**Problem requirements**
Every record below, from the first line to the last, is to be set down again exactly.

**Records for the task**
-- ==== Sys2Proof/Machine/Integer.lean ====
section
/-! DEFINITION. The integer computational instructions, `42_integer.md` R160 to R180, in the order of the rules.  Arithmetic is modulo
2^32 and nothing traps (R181); every immediate is sign-extended before use (R182). -/

namespace Sys2Proof.Machine

/-- R160 -/
def execLui (rd : Reg) (imm : BitVec 20) (s : State) : Host.Outcome State Fault Refusal :=
  writeResult rd (upper imm) s

/-- R161: the pc is the address of this AUIPC. -/
def execAuipc (rd : Reg) (imm : BitVec 20) (s : State) : Host.Outcome State Fault Refusal :=
  writeResult rd (s.getPC + upper imm) s

/-- R162 -/
def execAddi (rd rs1 : Reg) (imm : BitVec 12) (s : State) : Host.Outcome State Fault Refusal :=
  writeResult rd (s.getReg rs1 + signExt imm) s

/-- R163 -/
def execSlti (rd rs1 : Reg) (imm : BitVec 12) (s : State) : Host.Outcome State Fault Refusal :=
  writeResult rd (oneIf (ltSigned (s.getReg rs1) (signExt imm))) s

/-- R164: the immediate is sign-extended first, then compared unsigned. -/
def execSltiu (rd rs1 : Reg) (imm : BitVec 12) (s : State) : Host.Outcome State Fault Refusal :=
  writeResult rd (oneIf (ltUnsigned (s.getReg rs1) (signExt imm))) s

/-- R165 -/
def execXori (rd rs1 : Reg) (imm : BitVec 12) (s : State) : Host.Outcome State Fault Refusal :=
  writeResult rd (s.getReg rs1 ^^^ signExt imm) s

/-- R166 -/
def execOri (rd rs1 : Reg) (imm : BitVec 12) (s : State) : Host.Outcome State Fault Refusal :=
  writeResult rd (s.getReg rs1 ||| signExt imm) s

/-- R167 -/
def execAndi (rd rs1 : Reg) (imm : BitVec 12) (s : State) : Host.Outcome State Fault Refusal :=
  writeResult rd (s.getReg rs1 &&& signExt imm) s

/-- R168 -/
def execSlli (rd rs1 : Reg) (shamt : BitVec 5) (s : State) : Host.Outcome State Fault Refusal :=
  writeResult rd (s.getReg rs1 <<< shamt.toNat) s

/-- R169 -/
def execSrli (rd rs1 : Reg) (shamt : BitVec 5) (s : State) : Host.Outcome State Fault Refusal :=
  writeResult rd (s.getReg rs1 >>> shamt.toNat) s

/-- R170 -/
def execSrai (rd rs1 : Reg) (shamt : BitVec 5) (s : State) : Host.Outcome State Fault Refusal :=
  writeResult rd ((s.getReg rs1).sshiftRight shamt.toNat) s

/-- R171 -/
def execAdd (rd rs1 rs2 : Reg) (s : State) : Host.Outcome State Fault Refusal :=
  writeResult rd (s.getReg rs1 + s.getReg rs2) s

/-- R172 -/
def execSub (rd rs1 rs2 : Reg) (s : State) : Host.Outcome State Fault Refusal :=
  writeResult rd (s.getReg rs1 - s.getReg rs2) s

/-- R173 -/
def execSll (rd rs1 rs2 : Reg) (s : State) : Host.Outcome State Fault Refusal :=
  writeResult rd (s.getReg rs1 <<< shiftAmount (s.getReg rs2)) s

/-- R174 -/
def execSlt (rd rs1 rs2 : Reg) (s : State) : Host.Outcome State Fault Refusal :=
  writeResult rd (oneIf (ltSigned (s.getReg rs1) (s.getReg rs2))) s

/-- R175 -/
def execSltu (rd rs1 rs2 : Reg) (s : State) : Host.Outcome State Fault Refusal :=
  writeResult rd (oneIf (ltUnsigned (s.getReg rs1) (s.getReg rs2))) s

/-- R176 -/
def execXor (rd rs1 rs2 : Reg) (s : State) : Host.Outcome State Fault Refusal :=
  writeResult rd (s.getReg rs1 ^^^ s.getReg rs2) s

/-- R177 -/
def execSrl (rd rs1 rs2 : Reg) (s : State) : Host.Outcome State Fault Refusal :=
  writeResult rd (s.getReg rs1 >>> shiftAmount (s.getReg rs2)) s

/-- R178 -/
def execSra (rd rs1 rs2 : Reg) (s : State) : Host.Outcome State Fault Refusal :=
  writeResult rd ((s.getReg rs1).sshiftRight (shiftAmount (s.getReg rs2))) s

/-- R179 -/
def execOr (rd rs1 rs2 : Reg) (s : State) : Host.Outcome State Fault Refusal :=
  writeResult rd (s.getReg rs1 ||| s.getReg rs2) s

/-- R180 -/
def execAnd (rd rs1 rs2 : Reg) (s : State) : Host.Outcome State Fault Refusal :=
  writeResult rd (s.getReg rs1 &&& s.getReg rs2) s

end Sys2Proof.Machine
end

**Answer to this task**
-- ==== Sys2Proof/Machine/Integer.lean ====
section
/-! DEFINITION. The integer computational instructions, `42_integer.md` R160 to R180, in the order of the rules.  Arithmetic is modulo
2^32 and nothing traps (R181); every immediate is sign-extended before use (R182). -/

namespace Sys2Proof.Machine

/-- R160 -/
def execLui (rd : Reg) (imm : BitVec 20) (s : State) : Host.Outcome State Fault Refusal :=
  writeResult rd (upper imm) s

/-- R161: the pc is the address of this AUIPC. -/
def execAuipc (rd : Reg) (imm : BitVec 20) (s : State) : Host.Outcome State Fault Refusal :=
  writeResult rd (s.getPC + upper imm) s

/-- R162 -/
def execAddi (rd rs1 : Reg) (imm : BitVec 12) (s : State) : Host.Outcome State Fault Refusal :=
  writeResult rd (s.getReg rs1 + signExt imm) s

/-- R163 -/
def execSlti (rd rs1 : Reg) (imm : BitVec 12) (s : State) : Host.Outcome State Fault Refusal :=
  writeResult rd (oneIf (ltSigned (s.getReg rs1) (signExt imm))) s

/-- R164: the immediate is sign-extended first, then compared unsigned. -/
def execSltiu (rd rs1 : Reg) (imm : BitVec 12) (s : State) : Host.Outcome State Fault Refusal :=
  writeResult rd (oneIf (ltUnsigned (s.getReg rs1) (signExt imm))) s

/-- R165 -/
def execXori (rd rs1 : Reg) (imm : BitVec 12) (s : State) : Host.Outcome State Fault Refusal :=
  writeResult rd (s.getReg rs1 ^^^ signExt imm) s

/-- R166 -/
def execOri (rd rs1 : Reg) (imm : BitVec 12) (s : State) : Host.Outcome State Fault Refusal :=
  writeResult rd (s.getReg rs1 ||| signExt imm) s

/-- R167 -/
def execAndi (rd rs1 : Reg) (imm : BitVec 12) (s : State) : Host.Outcome State Fault Refusal :=
  writeResult rd (s.getReg rs1 &&& signExt imm) s

/-- R168 -/
def execSlli (rd rs1 : Reg) (shamt : BitVec 5) (s : State) : Host.Outcome State Fault Refusal :=
  writeResult rd (s.getReg rs1 <<< shamt.toNat) s

/-- R169 -/
def execSrli (rd rs1 : Reg) (shamt : BitVec 5) (s : State) : Host.Outcome State Fault Refusal :=
  writeResult rd (s.getReg rs1 >>> shamt.toNat) s

/-- R170 -/
def execSrai (rd rs1 : Reg) (shamt : BitVec 5) (s : State) : Host.Outcome State Fault Refusal :=
  writeResult rd ((s.getReg rs1).sshiftRight shamt.toNat) s

/-- R171 -/
def execAdd (rd rs1 rs2 : Reg) (s : State) : Host.Outcome State Fault Refusal :=
  writeResult rd (s.getReg rs1 + s.getReg rs2) s

/-- R172 -/
def execSub (rd rs1 rs2 : Reg) (s : State) : Host.Outcome State Fault Refusal :=
  writeResult rd (s.getReg rs1 - s.getReg rs2) s

/-- R173 -/
def execSll (rd rs1 rs2 : Reg) (s : State) : Host.Outcome State Fault Refusal :=
  writeResult rd (s.getReg rs1 <<< shiftAmount (s.getReg rs2)) s

/-- R174 -/
def execSlt (rd rs1 rs2 : Reg) (s : State) : Host.Outcome State Fault Refusal :=
  writeResult rd (oneIf (ltSigned (s.getReg rs1) (s.getReg rs2))) s

/-- R175 -/
def execSltu (rd rs1 rs2 : Reg) (s : State) : Host.Outcome State Fault Refusal :=
  writeResult rd (oneIf (ltUnsigned (s.getReg rs1) (s.getReg rs2))) s

/-- R176 -/
def execXor (rd rs1 rs2 : Reg) (s : State) : Host.Outcome State Fault Refusal :=
  writeResult rd (s.getReg rs1 ^^^ s.getReg rs2) s

/-- R177 -/
def execSrl (rd rs1 rs2 : Reg) (s : State) : Host.Outcome State Fault Refusal :=
  writeResult rd (s.getReg rs1 >>> shiftAmount (s.getReg rs2)) s

/-- R178 -/
def execSra (rd rs1 rs2 : Reg) (s : State) : Host.Outcome State Fault Refusal :=
  writeResult rd ((s.getReg rs1).sshiftRight (shiftAmount (s.getReg rs2))) s

/-- R179 -/
def execOr (rd rs1 rs2 : Reg) (s : State) : Host.Outcome State Fault Refusal :=
  writeResult rd (s.getReg rs1 ||| s.getReg rs2) s

/-- R180 -/
def execAnd (rd rs1 rs2 : Reg) (s : State) : Host.Outcome State Fault Refusal :=
  writeResult rd (s.getReg rs1 &&& s.getReg rs2) s

end Sys2Proof.Machine
end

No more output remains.